• AIM OF THE TASK: The full set of records needs to be retyped exactly.
-- Opening Marker --
-- ==== Sys2Proof/Tests/Slice0.lean ====
section
/-! SUPPORT. The model's own tests: ill-formed commands refused by the check, one step of each family, and states that meet the
hypotheses of every statement. -/

set_option Elab.async false

open Sys2Proof Sys2Proof.Machine Sys2Proof.Claim

namespace Sys2Proof.Tests

theorem eq_some {α : Type} {o : Option α} (h : o.isSome = true) : o = some (o.get h) := by simp

theorem opt_all {α : Type} {o : Option α} {P : α → Prop} (h : o.isNone = true) : ∀ x, o = some x → P x := by
  intro x hx; cases hx; cases h

theorem opt_get {α : Type} {o : Option α} {P : α → Prop} (h : o.isSome = true) (hp : P (o.get h)) : ∀ x, o = some x → P x := by
  intro x hx; cases hx; exact hp

def okOr {ε α : Type} (d : α) : Except ε α → α
  | .ok a => a
  | .error _ => d

theorem eq_ok {ε α : Type} {x : Except ε α} (d : α) (h : x.isOk = true) : x = .ok (okOr d x) := by cases x <;> first | rfl | cases h

theorem eq_ok2 {ε α β : Type} {x : Except ε (α × β)} (d : α × β) (h : x.isOk = true) : x = .ok ((okOr d x).1, (okOr d x).2) := eq_ok d h

theorem eq_ok3 {ε α β γ : Type} {x : Except ε (α × β × γ)} (d : α × β × γ) (h : x.isOk = true) :
    x = .ok ((okOr d x).1, (okOr d x).2.1, (okOr d x).2.2) := eq_ok d h

theorem eq_some2 {α β : Type} {o : Option (α × β)} {a : α} (d : α × β) (h : o.map (·.1) = some a) : o = some (a, (o.getD d).2) := by
  cases o <;> cases h; rfl

theorem all_kept (n : Nat) : n ≤ ((List.replicate n ((0xFFF : Nat), (0 : Nat))).filter (fun h => h.1 == bits 0xFFF 11 0)).length := by
  rw [List.filter_eq_self.2 (fun a h => by rw [List.eq_of_mem_replicate h]; decide)]; simp

theorem eq_tup2 {α β : Type} {x : α × β} {c : β} (h : x.2 = c) : x = (x.1, c) := by cases x; cases h; rfl

theorem eq_fst {α β : Type} {x : α × β} {a : α} (h : x.1 = a) : x = (a, x.2) := by cases x; cases h; rfl

theorem eq_mid {α β γ : Type} {x : α × β × γ} {b : β} (h : x.2.1 = b) : x = (x.1, b, x.2.2) := by cases x; cases h; rfl

theorem eq_tup3 {α β γ : Type} {x : α × β × γ} {c : γ} (h : x.2.2 = c) : x = (x.1, x.2.1, c) := by cases x; cases h; rfl

/-- The module READY with its host attached. -/
def up : State := { cxl := { mode := 1, attach := 0 }, boot := { stage := 3 } }

/-- A mailbox runs an entry. -/
def onMbx (m : Nat) (e : Entry) (s : State) : State := { s with mbxs := [(m, { run := some (e, 1), st := 1 })] }

/-- Channel 0 as a host uses it. -/
def liveChan : Chan := {
  live := true, grant := [0, 1, 2], quota := (1000, 1000), logRecs := 64,
  rings := { set := true, cmdN := 4, cplN := 4, cmdTail := 1, cmdHead := 1 } }

/-- The module with one channel. -/
def chanS (k : Chan) : State := { up with chans := [(0, k)] }

/-- The module with one channel whose next ring entry is e. -/
def ringS (e : Entry) (k : Chan) : State := chanS { k with rings := { k.rings with cmds := [{ e := e, step := 1 }] } }

/-- An object of one granule that channel 0 owns, at index 1. -/
def anObj : Obj := { valid := true, homeTier := 1, size := 65536 }

/-- The module with a channel whose next ring entry is e, and with that object. -/
def objS (e : Entry) (k : Chan) (o : Obj) : State :=
  { ringS e k with objs := [(1, o)], grans := [(0, { homeTier := 1 })] }

/-- A training record, and a flit, with their CRCs. -/
def aRecord : List Byte := let h := leBytes 4 1 ++ leBytes 8 0; h ++ leBytes 4 (crc32c h)

def aFlit (w0 : Nat) : List Byte := let h := leBytes 4 w0 ++ List.replicate 248 0; h ++ leBytes 4 (crc32c h)

/-- A shard set of one tensor of four tiles, whose working copy is object 2. -/
def aSet : ShardSet := { valid := true, tensors := [{ rowBlocks := 2, colBlocks := 2 }], work := 2, sums := [0], hyper := [{}] }

/-- The module with that set, its objects and a sheaf's accumulator. -/
def setS (e : Entry) (t : Trn) : State :=
  { ringS e { liveChan with windows := [(0, { rd := true, wr := true, len := 2 ^ 32 })], trn := { t with sets := aSet :: t.sets.drop 1 } } with
    objs := [(1, anObj), (2, { anObj with baseDa := 0x10000, mapIndex := 1 }), (3, { anObj with baseDa := 0x100000, mapIndex := 16, size := 0x100000 })],
    grans := (0, { homeTier := 1 }) :: (1, { home := 1, homeTier := 1 }) :: (List.range 16).map (fun i => (16 + i, { home := 16 + i, homeTier := 1 })) }

/-- A graph of one stage of kind 4 on tiller 0, without its CRC. -/
def graphHead : List Byte :=
  leBytes 2 1 ++ leBytes 2 1 ++ leBytes 4 0 ++ leBytes 8 7 ++ leBytes 4 64 ++ leBytes 4 64 ++ leBytes 4 64 ++ leBytes 4 192 ++
  leBytes 4 193 ++ List.replicate 24 0

/-- That graph. -/
def aGraph : List Byte :=
  let rest : List Byte := leBytes 4 0x401 ++ leBytes 4 0x10101 ++ leBytes 4 0x10000 ++ leBytes 4 0x10101 ++ leBytes 4 1 ++ leBytes 4 1 ++
    leBytes 4 0 ++ leBytes 4 1 ++ leBytes 8 0 ++ leBytes 8 0 ++ leBytes 4 1 ++ leBytes 4 1 ++ leBytes 8 512 ++ List.replicate 64 0 ++ [0]
  graphHead ++ leBytes 4 (crc32c (graphHead ++ [0, 0, 0, 0] ++ rest)) ++ rest

/-- A stage, its configuration, and a tiller that runs it from word w. -/
def aStage : StageDesc := {
  stageId := 1, kind := 4, rowGroups := 1, colGroups := 1, tillers := [0], queueDepth := 2, fmtIn := 1, fmtW := 1, fmtOut := 1,
  rows := 64, cols := 64, depth := 64, microbatches := 2, progObj := 1, progWords := 4, tsIn := 16, tsW := 16, tsOut := 16,
  tsScratch := 16 }

def aCfg (w : Word) : Cfg := { valid := true, complete := true, stage := aStage, prog := [w, 0x7F, 0x7F, 0x72] }

def aTiller (w : Word) : Tiller := { act := aCfg w, admitted := true }

/-- The module with tiller 0, an object and a channel. -/
def tillS (u : Tiller) : State := { objS {} liveChan anObj with tillers := [(0, u)] }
-- Closing Marker --
• RESULT:
-- ==== Sys2Proof/Tests/Slice0.lean ====
section
/-! SUPPORT. The model's own tests: ill-formed commands refused by the check, one step of each family, and states that meet the
hypotheses of every statement. -/

set_option Elab.async false

open Sys2Proof Sys2Proof.Machine Sys2Proof.Claim

namespace Sys2Proof.Tests

theorem eq_some {α : Type} {o : Option α} (h : o.isSome = true) : o = some (o.get h) := by simp

theorem opt_all {α : Type} {o : Option α} {P : α → Prop} (h : o.isNone = true) : ∀ x, o = some x → P x := by
  intro x hx; cases hx; cases h

theorem opt_get {α : Type} {o : Option α} {P : α → Prop} (h : o.isSome = true) (hp : P (o.get h)) : ∀ x, o = some x → P x := by
  intro x hx; cases hx; exact hp

def okOr {ε α : Type} (d : α) : Except ε α → α
  | .ok a => a
  | .error _ => d

theorem eq_ok {ε α : Type} {x : Except ε α} (d : α) (h : x.isOk = true) : x = .ok (okOr d x) := by cases x <;> first | rfl | cases h

theorem eq_ok2 {ε α β : Type} {x : Except ε (α × β)} (d : α × β) (h : x.isOk = true) : x = .ok ((okOr d x).1, (okOr d x).2) := eq_ok d h

theorem eq_ok3 {ε α β γ : Type} {x : Except ε (α × β × γ)} (d : α × β × γ) (h : x.isOk = true) :
    x = .ok ((okOr d x).1, (okOr d x).2.1, (okOr d x).2.2) := eq_ok d h

theorem eq_some2 {α β : Type} {o : Option (α × β)} {a : α} (d : α × β) (h : o.map (·.1) = some a) : o = some (a, (o.getD d).2) := by
  cases o <;> cases h; rfl

theorem all_kept (n : Nat) : n ≤ ((List.replicate n ((0xFFF : Nat), (0 : Nat))).filter (fun h => h.1 == bits 0xFFF 11 0)).length := by
  rw [List.filter_eq_self.2 (fun a h => by rw [List.eq_of_mem_replicate h]; decide)]; simp

theorem eq_tup2 {α β : Type} {x : α × β} {c : β} (h : x.2 = c) : x = (x.1, c) := by cases x; cases h; rfl

theorem eq_fst {α β : Type} {x : α × β} {a : α} (h : x.1 = a) : x = (a, x.2) := by cases x; cases h; rfl

theorem eq_mid {α β γ : Type} {x : α × β × γ} {b : β} (h : x.2.1 = b) : x = (x.1, b, x.2.2) := by cases x; cases h; rfl

theorem eq_tup3 {α β γ : Type} {x : α × β × γ} {c : γ} (h : x.2.2 = c) : x = (x.1, x.2.1, c) := by cases x; cases h; rfl

/-- The module READY with its host attached. -/
def up : State := { cxl := { mode := 1, attach := 0 }, boot := { stage := 3 } }

/-- A mailbox runs an entry. -/
def onMbx (m : Nat) (e : Entry) (s : State) : State := { s with mbxs := [(m, { run := some (e, 1), st := 1 })] }

/-- Channel 0 as a host uses it. -/
def liveChan : Chan := {
  live := true, grant := [0, 1, 2], quota := (1000, 1000), logRecs := 64,
  rings := { set := true, cmdN := 4, cplN := 4, cmdTail := 1, cmdHead := 1 } }

/-- The module with one channel. -/
def chanS (k : Chan) : State := { up with chans := [(0, k)] }

/-- The module with one channel whose next ring entry is e. -/
def ringS (e : Entry) (k : Chan) : State := chanS { k with rings := { k.rings with cmds := [{ e := e, step := 1 }] } }

/-- An object of one granule that channel 0 owns, at index 1. -/
def anObj : Obj := { valid := true, homeTier := 1, size := 65536 }

/-- The module with a channel whose next ring entry is e, and with that object. -/
def objS (e : Entry) (k : Chan) (o : Obj) : State :=
  { ringS e k with objs := [(1, o)], grans := [(0, { homeTier := 1 })] }

/-- A training record, and a flit, with their CRCs. -/
def aRecord : List Byte := let h := leBytes 4 1 ++ leBytes 8 0; h ++ leBytes 4 (crc32c h)

def aFlit (w0 : Nat) : List Byte := let h := leBytes 4 w0 ++ List.replicate 248 0; h ++ leBytes 4 (crc32c h)

/-- A shard set of one tensor of four tiles, whose working copy is object 2. -/
def aSet : ShardSet := { valid := true, tensors := [{ rowBlocks := 2, colBlocks := 2 }], work := 2, sums := [0], hyper := [{}] }

/-- The module with that set, its objects and a sheaf's accumulator. -/
def setS (e : Entry) (t : Trn) : State :=
  { ringS e { liveChan with windows := [(0, { rd := true, wr := true, len := 2 ^ 32 })], trn := { t with sets := aSet :: t.sets.drop 1 } } with
    objs := [(1, anObj), (2, { anObj with baseDa := 0x10000, mapIndex := 1 }), (3, { anObj with baseDa := 0x100000, mapIndex := 16, size := 0x100000 })],
    grans := (0, { homeTier := 1 }) :: (1, { home := 1, homeTier := 1 }) :: (List.range 16).map (fun i => (16 + i, { home := 16 + i, homeTier := 1 })) }

/-- A graph of one stage of kind 4 on tiller 0, without its CRC. -/
def graphHead : List Byte :=
  leBytes 2 1 ++ leBytes 2 1 ++ leBytes 4 0 ++ leBytes 8 7 ++ leBytes 4 64 ++ leBytes 4 64 ++ leBytes 4 64 ++ leBytes 4 192 ++
  leBytes 4 193 ++ List.replicate 24 0

/-- That graph. -/
def aGraph : List Byte :=
  let rest : List Byte := leBytes 4 0x401 ++ leBytes 4 0x10101 ++ leBytes 4 0x10000 ++ leBytes 4 0x10101 ++ leBytes 4 1 ++ leBytes 4 1 ++
    leBytes 4 0 ++ leBytes 4 1 ++ leBytes 8 0 ++ leBytes 8 0 ++ leBytes 4 1 ++ leBytes 4 1 ++ leBytes 8 512 ++ List.replicate 64 0 ++ [0]
  graphHead ++ leBytes 4 (crc32c (graphHead ++ [0, 0, 0, 0] ++ rest)) ++ rest

/-- A stage, its configuration, and a tiller that runs it from word w. -/
def aStage : StageDesc := {
  stageId := 1, kind := 4, rowGroups := 1, colGroups := 1, tillers := [0], queueDepth := 2, fmtIn := 1, fmtW := 1, fmtOut := 1,
  rows := 64, cols := 64, depth := 64, microbatches := 2, progObj := 1, progWords := 4, tsIn := 16, tsW := 16, tsOut := 16,
  tsScratch := 16 }

def aCfg (w : Word) : Cfg := { valid := true, complete := true, stage := aStage, prog := [w, 0x7F, 0x7F, 0x72] }

def aTiller (w : Word) : Tiller := { act := aCfg w, admitted := true }

/-- The module with tiller 0, an object and a channel. -/
def tillS (u : Tiller) : State := { objS {} liveChan anObj with tillers := [(0, u)] }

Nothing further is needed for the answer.